BACKGROUND OF THE INVENTION
Modern manufacturers carry as small an inventory of parts as possible to construct a product. By limiting the number of parts carried in inventory, a manufacturer can reduce overhead and minimize capital by removing the need for storage of excess inventory. This “just-in-time” philosophy of manufacturing has become the world-wide standard for manufacturers of most products.

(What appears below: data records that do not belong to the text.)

/-- UPLINK_FRAME on a lane in TEST: the checker counts errors and losses (R211). -/
theorem uplinkTest_ends {s : State} (hp : s.core.sys.pwr.porst = false) {ch : Fin 24} {line : List Bool} {y : BitVec 16}
    {l : Lane} (hl : s.core.beam.lanes[2 * ch.val + 1]? = some l) (htest : s.core.laneTests (2 * ch.val + 1) = true) :
    Ends (.uplinkFrame ch line y) s fun t =>
      let c := s.core
      let n := 2 * ch.val + 1
      let r := line.foldl (fun x b => checkBit (c.rd (Reg.GLK_TEST_mode n)) x (b != c.flag (Reg.GLK_CTL_polarity n)))
        ⟨l.chk, c.flag (Reg.GLK_PRBS_STATUS_sync n), 0, 0, 0⟩
      (t.core.lane n).chk = r.chk ∧ t.core.flag (Reg.GLK_PRBS_STATUS_sync n) = r.sync ∧
      t.core.rd (Reg.GLK_PRBS_ERR_count n) = min (c.rd (Reg.GLK_PRBS_ERR_count n) + r.errors) (2 ^ 32 - 1) ∧
      t.core.rd (Reg.GLK_PRBS_STATUS_sync_losses n) = min 255 (c.rd (Reg.GLK_PRBS_STATUS_sync_losses n) + r.losses) ∧
      t.core.out = [] ∧ Chip.only [.beam] c t.core ∧ Chip.regsKept [Reg.GIO_STATUS_permit, Reg.GLK_PRBS_STATUS_sync n,
        Reg.GLK_PRBS_BITS_LO_bits n, Reg.GLK_PRBS_BITS_HI_bits n, Reg.GLK_PRBS_ERR_count n,
        Reg.GLK_PRBS_STATUS_sync_losses n] c t.core := by
  obtain ⟨hlane, hlen⟩ := lane_of_get hl
  have hframe := onLinks_checkLine (p := fun _ => ()) (q := id) (parts := [.beam])
    (K := Fld.among (Reg.GIO_STATUS_permit :: prbsRegs (2 * ch.val + 1)) []) (n := 2 * ch.val + 1) (fun _ _ _ => rfl) (by simp)
    (fun f hf => among_of_mem (List.mem_cons_of_mem _ hf)) line s.core.unsent
  have heff : uplink ch.val line y.toNat s.core.unsent = checkLine (2 * ch.val + 1) line s.core.unsent := if_pos htest
  refine ends_onLinks (.inl rfl) hp heff hframe (among_of_mem (by simp)) fun t hleaves hout hparts hregs => ?_
  have hrd {g : Fld} (hg : g ∈ prbsRegs (2 * ch.val + 1)) :=
    leaves_rd hleaves (permit_not_lane (n := 2 * ch.val + 1) (by omega) (prbs_ofLane g hg))
  have hrun : checked (2 * ch.val + 1) line s.core.unsent = line.foldl (fun x b =>
      checkBit (s.core.rd (Reg.GLK_TEST_mode (2 * ch.val + 1))) x (b != s.core.flag (Reg.GLK_CTL_polarity (2 * ch.val + 1))))
      ⟨l.chk, s.core.flag (Reg.GLK_PRBS_STATUS_sync (2 * ch.val + 1)), 0, 0, 0⟩ := by
    rw [← hlane]
    rfl
  dsimp only
  rw [← hrun]
  refine ⟨?_, ?_, ?_, ?_, hout, hparts, regsKept_of_regsBut hregs⟩
  · rw [leaves_lane hleaves]
    exact checkLine_chk line hlen
  · exact (congrArg (· != 0) (hrd (by simp [prbsRegs]))).trans (checkLine_sync line)
  · exact (hrd (by simp [prbsRegs])).trans (checkLine_errors line)
  · exact (hrd (by simp [prbsRegs])).trans (checkLine_losses line)

end Sys2Proof.Machine
end

section
/-! LANE_REF_LOSS and LANE_REF_RETURN (06_glelin_links.md, 18_resets_domains_faults.md, R497). -/

namespace Sys2Proof.Machine

open Sys2Proof

/-- The lanes that a reference clocks and that receive. -/
def refLanes (k : Nat) : List Nat := (List.range 52).filter fun n => n / 12 == k && laneRx n

/-- A receiver that has lost its reference goes back to HUNT. -/
def refHunt (n : Nat) (c : Chip) : Chip := if c.laneState n = 2 ∨ c.laneState n = 3 then laneHunt n c else c

/-- A lane reference shown as lost, and logged. -/
def refShown (k : Nat) (c : Chip) : Chip :=
  log 0x0108 0 (u8 (2 + k) ++ u8 0 ++ u16 0 ++ beat32 c.now)
    (wr Reg.PWR_CLOCK_lost (withBit (c.rd Reg.PWR_CLOCK_lost) (2 + k) true)
      (wr Reg.PWR_CLOCK_ok (withBit (c.rd Reg.PWR_CLOCK_ok) (2 + k) false) c))

theorem lrefLost_eq (k : Nat) (c : Chip) : lrefLost k c = forEach (refLanes k) refHunt (refShown k c) := rfl

theorem mem_refLanes {k n : Nat} : n ∈ refLanes k ↔ n < 52 ∧ n / 12 = k ∧ laneRx n = true := by
  simp [refLanes]

section
variable {k n : Nat} {c : Chip}

theorem refHunt_state (hn : n < 64) :
    (refHunt n c).laneState n = if c.laneState n = 2 ∨ c.laneState n = 3 then 1 else c.laneState n := by
  unfold refHunt
  split
  · exact laneHunt_state hn
  · rfl

theorem refHunt_state_ne {m : Nat} (hn : n < 64) (hm : m < 64) (h : m ≠ n) :
    (refHunt n c).laneState m = c.laneState m := by
  unfold refHunt
  split
  · exact laneHunt_state_ne hm hn h
  · rfl

theorem refHunt_keeps_down {ch : Nat} (hn : n < 64) (hch : ch < 64) (h : c.linkUp ch = false) :
    (refHunt n c).linkUp ch = false := by
  unfold refHunt
  split
  · exact laneHunt_keeps_down hn hch h
  · exact h

theorem refHunt_down (hn : n < 48) (hodd : n % 2 = 1) (hst : c.laneState n = 3) : (refHunt n c).linkUp (n / 2) = false := by
  unfold refHunt
  rw [if_pos (.inr hst)]
  exact laneHunt_down hn hodd hst

theorem onLinks_refHunt {α β : Type} {p : Lane → α} {q : Link → β} {parts : List Part} {K : Nat → Prop}
    (hp : ∀ (l : Lane) good miss, p { l with good := good, miss := miss } = p l)
    (hb : Part.beam ∈ parts) (hs : Part.sys ∈ parts) (hr : ∀ f ∈ huntRegs n, K f.key) (c : Chip) :
    Chip.onLinks p q parts K c (refHunt n c) := onLinks_ite (onLinks_laneHunt hp hb hs hr c) (onLinks_refl c)

/-! ### The lanes after a loss -/

theorem refHunts_state (hn : n < 52) : (forEach (refLanes k) refHunt c).laneState n =
    if n / 12 = k ∧ laneRx n = true ∧ (c.laneState n = 2 ∨ c.laneState n = 3) then 1 else c.laneState n := by
  have hlt {m : Nat} (hm : m ∈ refLanes k) : m < 64 := by have := (mem_refLanes.1 hm).1; omega
  by_cases hmem : n ∈ refLanes k
  · have hall := forEach_all (l := refLanes k) (f := refHunt)
      (inv := fun d => ∀ m ∈ refLanes k, d.laneState m = c.laneState m ∨
        d.laneState m = if c.laneState m = 2 ∨ c.laneState m = 3 then 1 else c.laneState m)
      (p := fun m d => d.laneState m = if c.laneState m = 2 ∨ c.laneState m = 3 then 1 else c.laneState m)
    have hset (x : Nat) (hx : x ∈ refLanes k) (d : Chip) (h : d.laneState x = c.laneState x ∨
        d.laneState x = if c.laneState x = 2 ∨ c.laneState x = 3 then 1 else c.laneState x) :
        (refHunt x d).laneState x = if c.laneState x = 2 ∨ c.laneState x = 3 then 1 else c.laneState x := by
      rw [refHunt_state (hlt hx)]
      split at h <;> split <;> omega
    have hend := hall (fun x hx d hd m hm => ?_) (fun x hx d hd => hset x hx d (hd x hx))
      (fun x hx y hy hyx d _ h => (refHunt_state_ne (hlt hx) (hlt hy) hyx).trans h) (c := c) (fun m _ => .inl rfl) n hmem
    · rw [hend]
      obtain ⟨-, hclock, hrx⟩ := mem_refLanes.1 hmem
      simp [hclock, hrx]
    · by_cases hmx : m = x
      · subst hmx
        exact .inr (hset m hx d (hd m hx))
      · rw [refHunt_state_ne (hlt hx) (hlt hm) hmx]
        exact hd m hm
  · rw [if_neg fun h => hmem (mem_refLanes.2 ⟨hn, h.1, h.2.1⟩)]
    refine forEach_keeps (p := fun d => d.laneState n = c.laneState n) _ (fun x hx d hd => ?_) rfl
    exact (refHunt_state_ne (hlt hx) (by omega) fun e => hmem (by rwa [e])).trans hd

/-- The links of the LOCKED uplinks of a reference are down after its loss. -/
theorem refHunts_down {ch : Nat} (hch : ch < 24) (hclock : (2 * ch + 1) / 12 = k) (hst : c.laneState (2 * ch + 1) = 3) :
    (forEach (refLanes k) refHunt c).linkUp ch = false := by
  have hlt {m : Nat} (hm : m ∈ refLanes k) : m < 64 := by have := (mem_refLanes.1 hm).1; omega
  have hmem : 2 * ch + 1 ∈ refLanes k := mem_refLanes.2 ⟨by omega, hclock, by simp [laneRx]⟩
  have hhalf : (2 * ch + 1) / 2 = ch := by omega
  have hown (d : Chip) (h : d.laneState (2 * ch + 1) = 3 ∨ d.linkUp ch = false) :
      (refHunt (2 * ch + 1) d).linkUp ch = false := by
    rcases h with h | h
    · have hdown := refHunt_down (n := 2 * ch + 1) (by omega) (by omega) h
      rwa [hhalf] at hdown
    · exact refHunt_keeps_down (by omega) (by omega) h
  refine forEach_all (l := refLanes k) (f := refHunt) (inv := fun d => d.laneState (2 * ch + 1) = 3 ∨ d.linkUp ch = false)
    (p := fun m d => m = 2 * ch + 1 → d.linkUp ch = false) (fun x hx d hd => ?_) (fun x _ d hd e => e ▸ hown d hd)
    (fun x hx y _ _ d _ h e => refHunt_keeps_down (hlt hx) (by omega) (h e)) (.inl hst) _ hmem rfl
  by_cases hx' : x = 2 * ch + 1
  · exact .inr (hx' ▸ hown d hd)
  · rw [refHunt_state_ne (hlt hx) (by omega) (Ne.symm hx')]
    exact hd.imp id (refHunt_keeps_down (hlt hx) (by omega))

/-! ### The clock registers -/

theorem refHunts_rd {g : Fld} (hg : ∀ m < 52, ∀ f ∈ huntRegs m, f.key ≠ g.key) :
    (forEach (refLanes k) refHunt c).rd g = c.rd g :=
  rd_of_onLinks (onLinks_forEach (p := fun _ => ()) (q := id) (parts := [.beam, .sys]) _
    (fun x hx d => onLinks_refHunt (fun _ _ _ => rfl) (by simp) (by simp) (hg x (mem_refLanes.1 hx).1) d) c)

theorem clock_not_hunt {g : Fld} (hg : g.addr = 0x1001C ∧ g.lo < 32) (m : Nat) : ∀ f ∈ huntRegs m, f.key ≠ g.key := by
  refine List.forall_mem_cons.2 ⟨?_, linkFaultRegs_of_lost ?_⟩
  · simp only [Fld.key, Reg.GLK_STATUS_state]
    omega
  · simp only [lostRegs, logRegs, List.cons_append, List.nil_append, List.forall_mem_cons, Reg.GLK_STATUS_up,
      Reg.GLK_STATUS_link_fault, Reg.GLK_STATUS_loss_cause, Reg.FUR_FAULT_cause, Reg.FUR_FAULT_fault_seq,
      Reg.CRK_DROPPED_count, Reg.CRK_STICKY_sat, Reg.SNP_MISSED_value, Fld.key]
    refine ⟨?_, ?_, ?_, ?_, ?_, ?_, ?_, ?_, by simp⟩ <;> omega

theorem clock_not_log {g : Fld} (hg : g.addr = 0x1001C ∧ g.lo < 32) : ∀ f ∈ logRegs, g.key ≠ f.key := by
  simp only [logRegs, List.forall_mem_cons, Reg.CRK_DROPPED_count, Reg.CRK_STICKY_sat, Reg.SNP_MISSED_value, Fld.key]
  refine ⟨?_, ?_, ?_, by simp⟩ <;> omega

theorem lrefLost_rd {g : Fld} (hg : g.addr = 0x1001C ∧ g.lo < 32) : (lrefLost k c).rd g =
    (wr Reg.PWR_CLOCK_lost (withBit (c.rd Reg.PWR_CLOCK_lost) (2 + k) true)
      (wr Reg.PWR_CLOCK_ok (withBit (c.rd Reg.PWR_CLOCK_ok) (2 + k) false) c)).rd g := by
  rw [lrefLost_eq, refHunts_rd fun m _ => clock_not_hunt hg m]
  exact log_rd (clock_not_log hg) _ _ _ _

theorem ok_not_lost : Reg.PWR_CLOCK_ok.key ≠ Reg.PWR_CLOCK_lost.key := by decide

theorem lrefLost_ok : (lrefLost k c).rd Reg.PWR_CLOCK_ok = withBit (c.rd Reg.PWR_CLOCK_ok) (2 + k) false % 2 ^ 7 := by
  rw [lrefLost_rd ⟨rfl, by decide⟩, rd_wr_ne ok_not_lost, rd_wr_same]
  rfl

While “just-in-time” production practices have saved millions of dollars, those same practices can be intensely expensive where no substitute exists for a needed part. Even with rigorous standards for quality control the possibility exists that a needed part may be outside of the specifications necessary. For example, imperfections may occur in component parts fabricated from exotic metals that require for formation high heat or pressure. Where such imperfections occur, economic realities may make modification of an existing, out-of-specification part more feasible than shutting down a manufacturing line while a part within specifications is fabricated.
An example of such an instance exists in the aircraft industry. In the construction of commercial airplanes, the price of the engines may comprise up to 25% of the total production costs. Each aircraft engine, after assembly, must undergo extensive testing for certification. The engines are delivered in their assembled state with appropriate attachment points for various connections to existing systems within the airframe.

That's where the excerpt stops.